Making Sense of Tantric Buddhism: History, Semiology & Transgression in the Indian Traditions

SC, 313 pages, New York 2014, new

Part 1: Historiography:
Origins, Religion, and the Origin of Tantrism
Narrating Tantric Buddhism
Going Native: Traditional historiography of Tantric Buddhism

Part 2:
The Semiology of Transgression
The Practice ofIndian Tantric Buddhism
Tantric Buddhis Transgression in context

 

Making Sense of Tantric Buddhism fundamentally rethinks the nature of the transgressive theories and practices of the Buddhist Tantric traditions, challenging the notion that the Tantras were "marginal" or primitive and situating them instead—both ideologically and institutionally—within larger trends in mainstream Buddhist and Indian culture.

Critically surveying prior scholarship, Wedemeyer exposes the fallacies of attributing Tantric transgression to either the passions of lusty monks, primitive tribal rites, or slavish imitation of Saiva traditions. Through comparative analysis of modern historical narratives—that depict Tantrism as a degenerate form of Buddhism, a primal religious undercurrent, or medieval ritualism—he likewise demonstrates these to be stock patterns in the European historical imagination.

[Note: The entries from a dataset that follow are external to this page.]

-- ==== Sys2Proof/Laws/Codes.lean ====
section
/-!
SUPPORT. CODEGEN gives every leaf byte its path, and UNPACK walks paths back to bytes.
-/

namespace Sys2Proof.Machine

/-! ## CODEGEN (R150 to R152) -/

theorem Byte.toNat_inj {a b : Byte} : a.toNat = b.toNat ↔ a = b :=
  ⟨BitVec.eq_of_toNat_eq, fun h => h ▸ rfl⟩

/-- `walk` writes, at each leaf byte, the path so far and the path to the leaf, and leaves the other bytes alone. -/
theorem codeOf_walk (t : Tree) (p : List Bool) (C : SMap (List Bool)) (b : Byte) (hn : t.bytes.Nodup) :
    codeOf (walk t p C) b = if b ∈ t.bytes then p ++ t.path b else codeOf C b := by
  induction t generalizing p C with
  | leaf i x w =>
    simp only [walk, codeOf, SMap.get?_set, Byte.toNat_inj, Tree.bytes, List.mem_singleton, Tree.path,
      List.append_nil]
    split <;> rfl
  | node i w l r ihl ihr =>
    simp only [Tree.bytes, List.nodup_append] at hn
    obtain ⟨hl, hr, hd⟩ := hn
    simp only [walk, ihr _ _ hr, ihl _ _ hl, Tree.bytes, List.mem_append, Tree.path]
    by_cases h1 : b ∈ l.bytes
    · have h2 : b ∉ r.bytes := fun h => hd b h1 b h rfl
      simp [h1, h2]
    · by_cases h2 : b ∈ r.bytes <;> simp [h1, h2]

/-- The code of a byte of a tree with two or more leaves is its path; other bytes have none. -/
theorem codeOf_codegen_node (i w : Nat) (l r : Tree) (b : Byte) (hn : (Tree.node i w l r).bytes.Nodup) :
    codeOf (codegenStage (.node i w l r)) b =
      if b ∈ (Tree.node i w l r).bytes then (Tree.node i w l r).path b else [] := by
  rw [codegenStage, codeOf_walk _ _ _ _ hn]
  simp [codeOf]

/-- The code of the byte of a single leaf is the bit 0; other bytes have none. -/
theorem codeOf_codegen_leaf (i : Nat) (x : Byte) (w : Nat) (b : Byte) :
    codeOf (codegenStage (.leaf i x w)) b = if b = x then [false] else [] := by
  simp only [codegenStage, codeOf, SMap.get?_set, Byte.toNat_inj, SMap.get?_nil]
  split <;> rfl

/-- The codes depend on the shape and the leaf bytes alone (R180, R210). -/
theorem codeOf_codegen_numbered (t : Tree) (j : Nat) (b : Byte) (hn : t.bytes.Nodup) :
    codeOf (codegenStage (t.numbered j)) b = codeOf (codegenStage t) b := by
  cases t with
  | leaf i x w => rw [Tree.numbered, codeOf_codegen_leaf, codeOf_codegen_leaf]
  | node i w l r =>
    have hp := Tree.path_numbered j (.node i w l r) b
    have hb := Tree.bytes_numbered j (.node i w l r)
    rw [codeOf_codegen_node _ _ _ _ _ hn]
    simp only [Tree.numbered] at hp hb ⊢
    rw [codeOf_codegen_node _ _ _ _ _ (hb ▸ hn), hb, hp]

/-- Every entry `walk` makes has the key of a byte and a path from it. -/
theorem mem_walk {t : Tree} {p : List Bool} {C : SMap (List Bool)} {e : Nat × List Bool} (h : e ∈ walk t p C) :
    e ∈ C ∨ (e.1 < 256 ∧ ∃ b q, b ∈ t.bytes ∧ e = (b.toNat, p ++ q) ∧ q.length < t.depth) := by
  induction t generalizing p C with
  | leaf i x w =>
    rcases SMap.mem_set h with rfl | h
    · exact .inr ⟨x.isLt, x, [], by simp [Tree.bytes], by simp, by simp [Tree.depth]⟩
    · exact .inl h
  | node i w l r ihl ihr =>
    rcases ihr h with h | ⟨h1, b, q, hb, he, hq⟩
    · rcases ihl h with h | ⟨h1, b, q, hb, he, hq⟩
      · exact .inl h
      · exact .inr ⟨h1, b, false :: q, by simp [Tree.bytes, hb], by simp [he],
          by simp only [List.length_cons, Tree.depth]; omega⟩
    · exact .inr ⟨h1, b, true :: q, by simp [Tree.bytes, hb], by simp [he],
        by simp only [List.length_cons, Tree.depth]; omega⟩

theorem sorted_walk {t : Tree} {p : List Bool} {C : SMap (List Bool)} (h : SMap.sorted C = true) :
    SMap.sorted (walk t p C) = true := by
  induction t generalizing p C with
  | leaf i x w => exact SMap.sorted_set _ _ h
  | node i w l r ihl ihr => exact ihr (ihl h)

theorem sorted_codegenStage (t : Tree) : SMap.sorted (codegenStage t) = true := by
  cases t with
  | leaf i x w => rfl
  | node i w l r => exact sorted_walk rfl

/-! ## Bits and bytes (R118) -/

@[simp] theorem length_bitsOfByte (b : Byte) : (bitsOfByte b).length = 8 := rfl

@[simp] theorem length_streamBits (P : List Byte) : (streamBits P).length = 8 * P.length := by
  induction P with
  | nil => rfl
  | cons b P ih =>
    rw [streamBits] at ih
    simp only [streamBits, List.flatMap_cons, List.length_append, length_bitsOfByte, ih, List.length_cons]
    omega

theorem streamBits_append (P Q : List Byte) : streamBits (P ++ Q) = streamBits P ++ streamBits Q := by
  simp [streamBits]

/-- Stream bit i is bit `7 - i mod 8` of byte `i div 8` (R118). -/
theorem getElem?_streamBits (P : List Byte) (i : Nat) (h : i < 8 * P.length) :
    (streamBits P)[i]? = some ((P.getD (i / 8) 0).getLsbD (7 - i % 8)) := by
  induction P generalizing i with
  | nil => simp at h
  | cons b P ih =>
    have hc : streamBits (b :: P) = bitsOfByte b ++ streamBits P := by simp [streamBits]
    rw [hc]
    by_cases h8 : i < 8
    · rw [List.getElem?_append_left (by simpa using h8)]
      interval_cases i <;> rfl
    · rw [List.getElem?_append_right (by simp; omega), length_bitsOfByte, ih (i - 8) (by simp at h; omega)]
      have e1 : i / 8 = (i - 8) / 8 + 1 := by omega
      have e2 : (i - 8) % 8 = i % 8 := by omega
      rw [e1, e2]
      simp

/-- A byte is the sum of its bits' weights. -/
theorem Byte.toNat_eq_sum (b : Byte) :
    b.toNat = ((List.range 8).map fun u => (b.getLsbD (7 - u)).toNat * 2 ^ (7 - u)).sum := by
  revert b
  decide +kernel

/-- Byte j of a stream is the sum of stream bit `8j + u` times `2^(7 - u)` (R157). -/
theorem toNat_of_streamBits {P : List Byte} {j : Nat} {x : Byte} (hx : P[j]? = some x) :
    x.toNat = ((List.range 8).map fun u => ((streamBits P).getD (8 * j + u) false).toNat * 2 ^ (7 - u)).sum := by
  have hj := (List.getElem?_eq_some_iff.mp hx).1
  rw [Byte.toNat_eq_sum x]
  congr 1
  apply List.map_congr_left
  intro u hu
  have hu := List.mem_range.mp hu
  rw [List.getD_eq_getElem?_getD, getElem?_streamBits P _ (by omega)]
  have e1 : (8 * j + u) / 8 = j := by omega
  have e2 : (8 * j + u) % 8 = u := by omega
  simp [e1, e2, hx]

theorem bitsOfByte_byteOfBits (b7 b6 b5 b4 b3 b2 b1 b0 : Bool) :
    bitsOfByte (byteOfBits b7 b6 b5 b4 b3 b2 b1 b0) = [b7, b6, b5, b4, b3, b2, b1, b0] := by
  revert b7 b6 b5 b4 b3 b2 b1 b0
  decide

/-- Bytes formed from a whole number of bytes' bits give the bits back. -/
theorem streamBits_bytesOfBits {n : Nat} {bits : List Bool} (h : bits.length = 8 * n) :
    streamBits (bytesOfBits bits) = bits ∧ (bytesOfBits bits).length = n := by
  induction n generalizing bits with
  | zero =>
    have : bits = [] := by simpa using h
    subst this
    exact ⟨rfl, rfl⟩
  | succ n ih =>
    match bits, h with
    | b7 :: b6 :: b5 :: b4 :: b3 :: b2 :: b1 :: b0 :: rest, h =>
      have hr : rest.length = 8 * n := by simp only [List.length_cons] at h; omega
      obtain ⟨h1, h2⟩ := ih hr
      rw [streamBits] at h1
      simp [bytesOfBits, streamBits, bitsOfByte_byteOfBits, h1, h2]
    | [], h => simp at h
    | [_], h => simp only [List.length_cons, List.length_nil] at h; omega
    | [_, _], h => simp only [List.length_cons, List.length_nil] at h; omega
    | [_, _, _], h => simp only [List.length_cons, List.length_nil] at h; omega
    | [_, _, _, _], h => simp only [List.length_cons, List.length_nil] at h; omega
    | [_, _, _, _, _], h => simp only [List.length_cons, List.length_nil] at h; omega
    | [_, _, _, _, _, _], h => simp only [List.length_cons, List.length_nil] at h; omega
    | [_, _, _, _, _, _, _], h => simp only [List.length_cons, List.length_nil] at h; omega

theorem padCount_le (T : Nat) : padCount T ≤ 7 := by
  unfold padCount
  omega

theorem eight_dvd_padded (T : Nat) : T + padCount T = 8 * ((T + padCount T) / 8) := by
  unfold padCount
  omega

theorem payloadLength_eq (T : Nat) : (T + padCount T) / 8 = (T + 7) / 8 := by
  unfold padCount
  omega

/-- PACK's payload is the codes and the padding, most significant bit first. -/
theorem packStage_spec (B : List Byte) (C : SMap (List Bool)) :
    streamBits (packStage B C).payload = codeBits C B ++ List.replicate (packStage B C).pad false ∧
      (packStage B C).payload.length = ((packStage B C).bits + 7) / 8 ∧
      (packStage B C).bits = (codeBits C B).length ∧ (packStage B C).pad = padCount (codeBits C B).length := by
  have h : (codeBits C B ++ List.replicate (padCount (codeBits C B).length) false).length =
      8 * (((codeBits C B).length + padCount (codeBits C B).length) / 8) := by
    rw [List.length_append, List.length_replicate]
    exact eight_dvd_padded _
  obtain ⟨h1, h2⟩ := streamBits_bytesOfBits h
  exact ⟨h1, h2.trans (payloadLength_eq _), rfl, rfl⟩

/-- The data bits of what PACK made are the codes. -/
theorem dataBits_packStage (B : List Byte) (C : SMap (List Bool)) :
    dataBits (packStage B C).payload (packStage B C).pad = codeBits C B := by
  obtain ⟨h1, h2, h3, h4⟩ := packStage_spec B C
  have : availBits (packStage B C).payload.length (packStage B C).pad = (codeBits C B).length := by
    rw [h2, h3, h4, ← payloadLength_eq, availBits, ← eight_dvd_padded]
    omega
  rw [dataBits, this, h1]
  simp

/-! ## UNPACK (R173 to R176) -/

/-- The loop never emits more or fewer bytes than asked for, and later bits do not matter (R175). -/
theorem unpackLoop_append {root cur : Tree} {bits more : List Bool} {n : Nat} {out : List Byte}
    (h : unpackLoop root cur bits n = some out) :
    unpackLoop root cur (bits ++ more) n = some out ∧ out.length = n := by
  induction bits generalizing cur n out with
  | nil =>
    cases n with
    | zero => simp only [unpackLoop, Option.some.injEq] at h; simp [unpackLoop, ← h]
    | succ n => simp [unpackLoop] at h
  | cons bit bits ih =>
    cases n with
    | zero => simp only [unpackLoop, Option.some.injEq] at h; simp [unpackLoop, ← h]
    | succ n =>
      cases cur with
      | leaf i b w =>
        simp only [unpackLoop, Option.map_eq_some_iff, List.cons_append] at h ⊢
        obtain ⟨o, ho, rfl⟩ := h
        obtain ⟨h1, h2⟩ := ih ho
        exact ⟨⟨o, h1, rfl⟩, by simp [h2]⟩
      | node i w l r =>
        simp only [unpackLoop, List.cons_append] at h ⊢
        split at h
        · rename_i heq
          simp only [Option.map_eq_some_iff] at h ⊢
          obtain ⟨o, ho, rfl⟩ := h
          obtain ⟨h1, h2⟩ := ih ho
          exact ⟨⟨o, h1, rfl⟩, by simp [h2]⟩
        · exact ih h

/-- A single leaf emits its byte once per bit (R174). -/
theorem unpackLoop_leaf (i : Nat) (b : Byte) (w : Nat) (bits : List Bool) (n : Nat) :
    unpackLoop (.leaf i b w) (.leaf i b w) bits n =
      if n ≤ bits.length then some (List.replicate n b) else none := by
  induction bits generalizing n with
  | nil => cases n <;> simp [unpackLoop]
  | cons bit bits ih =>
    cases n with
    | zero => simp [unpackLoop]
    | succ n =>
      simp only [unpackLoop, ih, List.length_cons, Nat.add_le_add_iff_right]
      split <;> simp [List.replicate_succ]

/-- From an internal node, the path to a leaf emits its byte and returns to the root. -/
theorem unpackLoop_path (root : Tree) (i w : Nat) (l r : Tree) (b : Byte) (rest : List Bool) (n : Nat)
    (hn : (Tree.node i w l r).bytes.Nodup) (hb : b ∈ (Tree.node i w l r).bytes) :
    unpackLoop root (.node i w l r) ((Tree.node i w l r).path b ++ rest) (n + 1) =
      (unpackLoop root root rest n).map (b :: ·) := by
  induction hs : (Tree.node i w l r).path b generalizing i w l r with
  | nil => simp only [Tree.path] at hs; split at hs <;> cases hs
  | cons bit q ih =>
    simp only [Tree.bytes, List.nodup_append, List.mem_append] at hn hb
    obtain ⟨hl, hr, hd⟩ := hn
    simp only [Tree.path] at hs
    split at hs
    · rename_i hbl
      obtain ⟨rfl, rfl⟩ := List.cons.inj hs
      cases l with
      | leaf j x v =>
        have : b = x := by simpa [Tree.bytes] using hbl
        subst this
        simp [unpackLoop, childFor, Tree.path]
      | node j v l' r' =>
        simp only [List.cons_append, unpackLoop, childFor]
        exact ih j v l' r' hl hbl rfl
    · rename_i hbl
      have hbr := hb.resolve_left hbl
      obtain ⟨rfl, rfl⟩ := List.cons.inj hs
      cases r with
      | leaf j x v =>
        have : b = x := by simpa [Tree.bytes] using hbr
        subst this
        simp [unpackLoop, childFor, Tree.path]
      | node j v l' r' =>
        simp only [List.cons_append, unpackLoop, childFor]
        exact ih j v l' r' hr hbr rfl

/-- From an internal node, bits that emit anything begin with the path of the first byte emitted. -/
theorem unpackLoop_begins (root : Tree) (i w : Nat) (l r : Tree) (bits : List Bool) (n : Nat) (out : List Byte)
    (hn : (Tree.node i w l r).bytes.Nodup) (h : unpackLoop root (.node i w l r) bits (n + 1) = some out) :
    ∃ b rest out', b ∈ (Tree.node i w l r).bytes ∧ bits = (Tree.node i w l r).path b ++ rest ∧ out = b :: out' ∧
      unpackLoop root root rest n = some out' := by
  induction bits generalizing i w l r with
  | nil => simp [unpackLoop] at h
  | cons bit bits ih =>
    simp only [Tree.bytes, List.nodup_append] at hn
    obtain ⟨hl, hr, hd⟩ := hn
    simp only [unpackLoop] at h
    cases bit with
    | false =>
      simp only [childFor, Bool.false_eq_true, if_false] at h
      cases l with
      | leaf j x v =>
        simp only [Option.map_eq_some_iff] at h
        obtain ⟨o, ho, rfl⟩ := h
        exact ⟨x, bits, o, by simp [Tree.bytes], by simp [Tree.path, Tree.bytes], rfl, ho⟩
      | node j v l' r' =>
        obtain ⟨b, rest, o, hb, hbits, ho, hrest⟩ := ih j v l' r' hl h
        refine ⟨b, rest, o, ?_, ?_, ho, hrest⟩
        · rw [Tree.bytes]; exact List.mem_append_left _ hb
        · rw [Tree.path, if_pos hb, hbits]; rfl
    | true =>
      simp only [childFor, if_true] at h
      cases r with
      | leaf j x v =>
        simp only [Option.map_eq_some_iff] at h
        obtain ⟨o, ho, rfl⟩ := h
        have hx : x ∉ l.bytes := fun hx => hd x hx x (by simp [Tree.bytes]) rfl
        exact ⟨x, bits, o, by simp [Tree.bytes], by simp [Tree.path, hx], rfl, ho⟩
      | node j v l' r' =>
        obtain ⟨b, rest, o, hb, hbits, ho, hrest⟩ := ih j v l' r' hr h
        have hx : b ∉ l.bytes := fun hx => hd b hx b hb rfl
        refine ⟨b, rest, o, ?_, ?_, ho, hrest⟩
        · rw [Tree.bytes]; exact List.mem_append_right _ hb
        · rw [Tree.path, if_neg hx, hbits]; rfl

/-- From the root of two or more leaves, UNPACK emits exactly the byte sequences whose paths the bits begin with. -/
theorem unpackLoop_node_iff (i w : Nat) (l r : Tree) (bits : List Bool) (n : Nat) (out : List Byte)
    (hn : (Tree.node i w l r).bytes.Nodup) :
    unpackLoop (.node i w l r) (.node i w l r) bits n = some out ↔
      out.length = n ∧ (∀ b ∈ out, b ∈ (Tree.node i w l r).bytes) ∧
        out.flatMap (Tree.node i w l r).path <+: bits := by
  constructor
  · intro h
    induction n generalizing bits out with
    | zero => simp only [unpackLoop, Option.some.injEq] at h; subst h; simp
    | succ n ih =>
      obtain ⟨b, rest, o, hb, rfl, rfl, hrest⟩ := unpackLoop_begins _ _ _ _ _ _ _ _ hn h
      obtain ⟨h1, h2, h3⟩ := ih rest o hrest
      refine ⟨by simp [h1], ?_, ?_⟩
      · intro c hc
        rcases List.mem_cons.mp hc with rfl | hc
        · exact hb
        · exact h2 c hc
      · rw [List.flatMap_cons]
        exact (List.prefix_append_right_inj _).mpr h3
  · rintro ⟨rfl, hb, hp⟩
    induction out generalizing bits with
    | nil => simp [unpackLoop]
    | cons b out ih =>
      obtain ⟨rest, rfl⟩ := hp
      rw [List.flatMap_cons, List.append_assoc, List.length_cons,
        unpackLoop_path _ _ _ _ _ _ _ _ hn (hb b (List.mem_cons_self ..)),
        ih _ (fun c hc => hb c (List.mem_cons_of_mem _ hc)) (List.prefix_append ..)]
      rfl

end Sys2Proof.Machine
end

Through close analysis of primary sources, Wedemeyer reveals the lived world of Tantric Buddhism as largely continuous with the Indian religious mainstream and deploys contemporary methods of semiotic and structural analysis to make sense of its seemingly repellent and immoral injunctions. Innovative, semiological readings of the influential Guhyasamaja Tantra underscore the text's overriding concern with purity, pollution, and transcendent insight—issues shared by all Indic religions—and a large-scale, quantitative study of Tantric literature shows its radical antinomianism to be a highly managed ritual observance restricted to a sacerdotal elite. These insights into Tantric scripture and ritual clarify the continuities between South Asian Tantrism and broader currents in Indian religion, illustrating how thoroughly these "radical" communities were integrated into the intellectual, institutional, and social structures of South Asian Buddhism.

Christian K. Wedemeyer is associate professor of the history of religions at the University of Chicago Divinity School and in the Department of South Asian Languages and Civilizations. He is the translator and editor of Aryadeva's Lamp That Integrates the Practices: The Gradual Path of Vajrayana Buddhism According to the Esoteric Community Noble Tradition, and his research concerns the history and literature of Buddhism in Southern Asia and Tibet.